Выбрать главу

А форточка еще оставалась открытой. Где-то внизу, на воле, проезжал пустой извозчик, копыта цокали не спеша, порой поскользаясь. Влетал мокрый снег, впивался в голую Ольгину шею пронзительными приятными мурашками. И в темноте, окутывающей этажи, неумирающими отзвуками еще жило все, что бурно пронеслось, просуществовало под этими окнами за день и за ночь. Совсем еще не оконченное, тревожно и неуемно распирающее грудь.

И женщина, держащая стакан наготове, понимала, что то, что она собиралась сделать, она собиралась совсем несерьезно… Ольга поднялась к форточке и плеснула из стакана. Глаза залепило снегом. Извозчик внизу проезжал не спеша, согбенный от дремоты или от мудрости. Он влекся мимо спящих домов, мимо погасших фонарей, мимо каких-то выдуманных ночных теней, и Крымский мост открывал перед ним освещенный уменьшающимися, бесконечными огнями туннель, как бы предваряя сиянья и глубины раскинутого дальше, огромного, как жизнь, Города.

* * *

Соустин проснулся где-то за Рязанью. На мягкой полке колыбельно покачивало. Лет десять не видывал он вокруг себя этих распахнутых, кружительных снегов. Проплывали путевые будки, полузанесенные сугробами кустики, деревенский овин под почернелой соломенной шапкой… Поезд был почтовый, часто останавливался, — только поздней ночью предстояло Соустину вылезти на нужном полустанке, а там еще проехать на лошадях двадцать километров. Он сходил почти на каждой остановке, читал полузабытые, возбуждающие в нем странный трепет названия' станций. Даже в ветре чудились смутные песенные невозвратимые отголоски… Ну вагонов топал совсем мшанский народ — в лаптях, в оранжевых нагольных полушубках, ушанах, и по-захолустному хрустел снег под ногами, и могучие осины с остекленевшими, звездистыми от инея ветвями возносились точь-в-точь как в детстве над церковно-приходской школой; хлопающая с подвизгом станционная дверь напоминала об удушьи дедовой лавки…

Снегами, Мшанском все глуше заносило Москву.

Да, через много лет он ехал на побывку домой, Колька Соустин, который, бывало, околачивался босиком у ларьков на базаре, получал тычки, побольше вырос — кулачил тесто у деда в пекарне.

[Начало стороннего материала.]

-- ==== Sys2Proof/Machine/Management.lean ====
section
/-! DEFINITION. The requests on the part as a whole: IDENTIFY, the claim, the notice routes and the device counters
(R176, R177, R180, R181, R184). -/

namespace Sys2Proof.Machine

/-! ### IDENTIFY (R180) -/

/-- The results of IDENTIFY (R180, R187). -/
def identifyResults (p : Port) (s : State) : List Byte :=
  beBytes 2 0x7A31 ++ beBytes 2 0x4620 ++ [1, 64, 16] ++ beBytes 2 1024 ++
    [4, s.controller.state.code, holderCode s.management.holder, Port.code p]

/-- IDENTIFY's own rule (R180). -/
def identify (r : Request) (s : State) : State := answer r .identify .done (identifyResults r.port s) s

/-- IDENTIFY (R180). -/
def execIdentify (p : Port) (s : State) : Host.Outcome State Fault Refusal := .next (serve .identify identify p s)

/-! ### The claim (R176, R177) -/

/-- The claim is held by a port for a lease in milliseconds, and its timer starts (R176). -/
def holdClaim (p : Port) (lease : Nat) (s : State) : State :=
  s.modManagement fun m =>
    { m with holder := some p, lease := some lease, leaseTimer := startTimer s.now (lease * Config.millisecond) }

/-- The time remaining on the lease in whole milliseconds, rounded up (R176). -/
def leaseRemaining (s : State) : Nat :=
  (remaining s.now s.management.leaseTimer + Config.millisecond - 1) / Config.millisecond

/-- The results of a CLAIM refused HELD (R176). -/
def heldResults (s : State) : List Byte := beBytes 2 (leaseRemaining s) ++ beBytes 2 (s.management.lease.getD 0)

/-- A CLAIM of a permitted lease (R176). -/
def grantClaim (lease : Nat) (r : Request) (s : State) : State :=
  if s.management.holder = some r.port.other then answer r .claim .held (heldResults s) s
  else answer r .claim .done (beBytes 2 lease) (holdClaim r.port lease s)

/-- CLAIM's own rule (R176). -/
def claim (r : Request) (s : State) : State :=
  let lease := field r.payload 1 2
  if 100 ≤ lease ∧ lease ≤ 60000 then grantClaim lease r s else refuse r .claim .badParam s

/-- CLAIM (R176). -/
def execClaim (p : Port) (s : State) : Host.Outcome State Fault Refusal := .next (serve .claim claim p s)

/-- RENEW's own rule (R177). -/
def renew (r : Request) (s : State) : State :=
  if s.management.holder = some r.port then
    let lease := s.management.lease.getD 0
    answer r .renew .done (beBytes 2 lease) (holdClaim r.port lease s)
  else refuse r .renew .noClaim s

/-- RENEW (R177). -/
def execRenew (p : Port) (s : State) : Host.Outcome State Fault Refusal := .next (serve .renew renew p s)

/-- RELEASE's own rule (R177, R178). -/
def release (r : Request) (s : State) : State :=
  if s.management.holder = some r.port then answer r .release .done [] (endClaim s)
  else refuse r .release .noClaim s

/-- RELEASE (R177). -/
def execRelease (p : Port) (s : State) : Host.Outcome State Fault Refusal := .next (serve .release release p s)

/-! ### Notice routes (R181) -/

/-- The place in the route table of a notice-kind code: the routed kinds are coded 1 to 8 (R181, R189). -/
def routeSlot (code : Nat) : Option (Fin 8) := if h : 1 ≤ code ∧ code ≤ 8 then some ⟨code - 1, by omega⟩ else none

/-- SET NOTICE ROUTE's own rule (R181). -/
def setNoticeRoute (r : Request) (s : State) : State :=
  match routeSlot (field r.payload 1 1), Route.ofCode (field r.payload 2 1) with
  | some i, some route =>
    answer r .setNoticeRoute .done [(s.routes.get i).code] { s with routes := s.routes.set i route }
  | _, _ => refuse r .setNoticeRoute .badParam s

/-- SET_NOTICE_ROUTE (R181). -/
def execSetNoticeRoute (p : Port) (s : State) : Host.Outcome State Fault Refusal :=
  .next (serve .setNoticeRoute setNoticeRoute p s)

/-! ### Device counters (R184, R193) -/

/-- The device counters in the order they are reported (R193). -/
def deviceCounters (s : State) : List Byte :=
  [s.portA.overruns, s.portA.checkFailures, s.portA.misdirected, s.portA.unbound, s.portB.overruns,
   s.portB.checkFailures, s.portB.misdirected, s.controller.refreshMisses].flatMap fun x => beBytes 4 x.toNat

/-- A port's counters at 0 (R184, R186). -/
def PortState.clearCounters (q : PortState) : PortState :=
  { q with overruns := 0, checkFailures := 0, misdirected := 0, unbound := 0 }

/-- The device counters at 0 (R184, R186). -/
def clearDeviceCounters (s : State) : State :=
  { s with portA := s.portA.clearCounters, portB := s.portB.clearCounters,
           controller := { s.controller with refreshMisses := 0 } }

/-- READ DEVICE COUNTERS' own rule (R184). -/
def readDeviceCounters (r : Request) (s : State) : State :=
  match field r.payload 1 1 with
  | 0 => answer r .readDeviceCounters .done (deviceCounters s) s
  | 1 => answer r .readDeviceCounters .done (deviceCounters s) (clearDeviceCounters s)
  | _ => refuse r .readDeviceCounters .badParam s

/-- READ_DEVICE_COUNTERS (R184). -/
def execReadDeviceCounters (p : Port) (s : State) : Host.Outcome State Fault Refusal :=
  .next (serve .readDeviceCounters readDeviceCounters p s)

end Sys2Proof.Machine
end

Как встретят его покривившиеся тусклоглазые избенки Лягушачьей слободы, убогий отчий быт, покинутый давно, говоривший уже на чужом для него языке? Попробовал взять книгу, начатую еще в Москве, но и сквозь строки романа пробивались те же мысли о близком свидании, и желанном и чем-то страшащем Соустина.

И спать — не спалось. Стоило лишь закрыть глаза, как в них непрошенно разгоралась опять Москва, позавчерашняя, незажившая, жгучая.

Соустин до одиннадцати ночи проблуждал тогда поблизости Ольгина дома. Он и сам сознавал, что отчаяние, которому он дал волю в себе, унизительно… Хуже, чем унизительно, потому что время и люди вокруг него напрягались совсем другим, потому что беспощадные силы сшибались над его головой… Порой ему представлялось, что он бежит, уже гонимый ими, как тот, из «Медного всадника». Ночь трамваев, грузовиков, плохо освещенная, безвыходная, задыхающаяся…

Оставалась еще замоскворецкая квартирка. Надо было зайти, проститься перед отъездом. Или, быть может, опять обмануть себя минутным успокоеньем? Он мчался в переполненном трамвае, всею тяжестью измученного тела повиснув на ремне, закрыв глаза… Во дворике, знакомом и полутемном, пошатывались те же вязы, свидетели нищеты и чистой молодости, из окон падал бледный, как бы давний, свет. Соустин вспомнил бак с пельменями и тот опаливший его на минуту порыв… А теперь вся страна подымалась в порыве, и даже эта квартирка, с вросшими в землю окошками, со всей незатейливой жизнью, сдвинулась куда-то, может быть, опередила Соустина, днем и ночью несясь вместе с временем на невидимом безостановном поезде, и свояк Миша, ударник, назначенный уже заведующим в своем магазине, и Катюша и Люба — деятельно, без лишней оглядки жили, ревниво работали, учились; они знали, куда идет их поезд, и своего места на нем теперь не отдали бы. А поезд Соустина уходил на следующий день в шесть вечера.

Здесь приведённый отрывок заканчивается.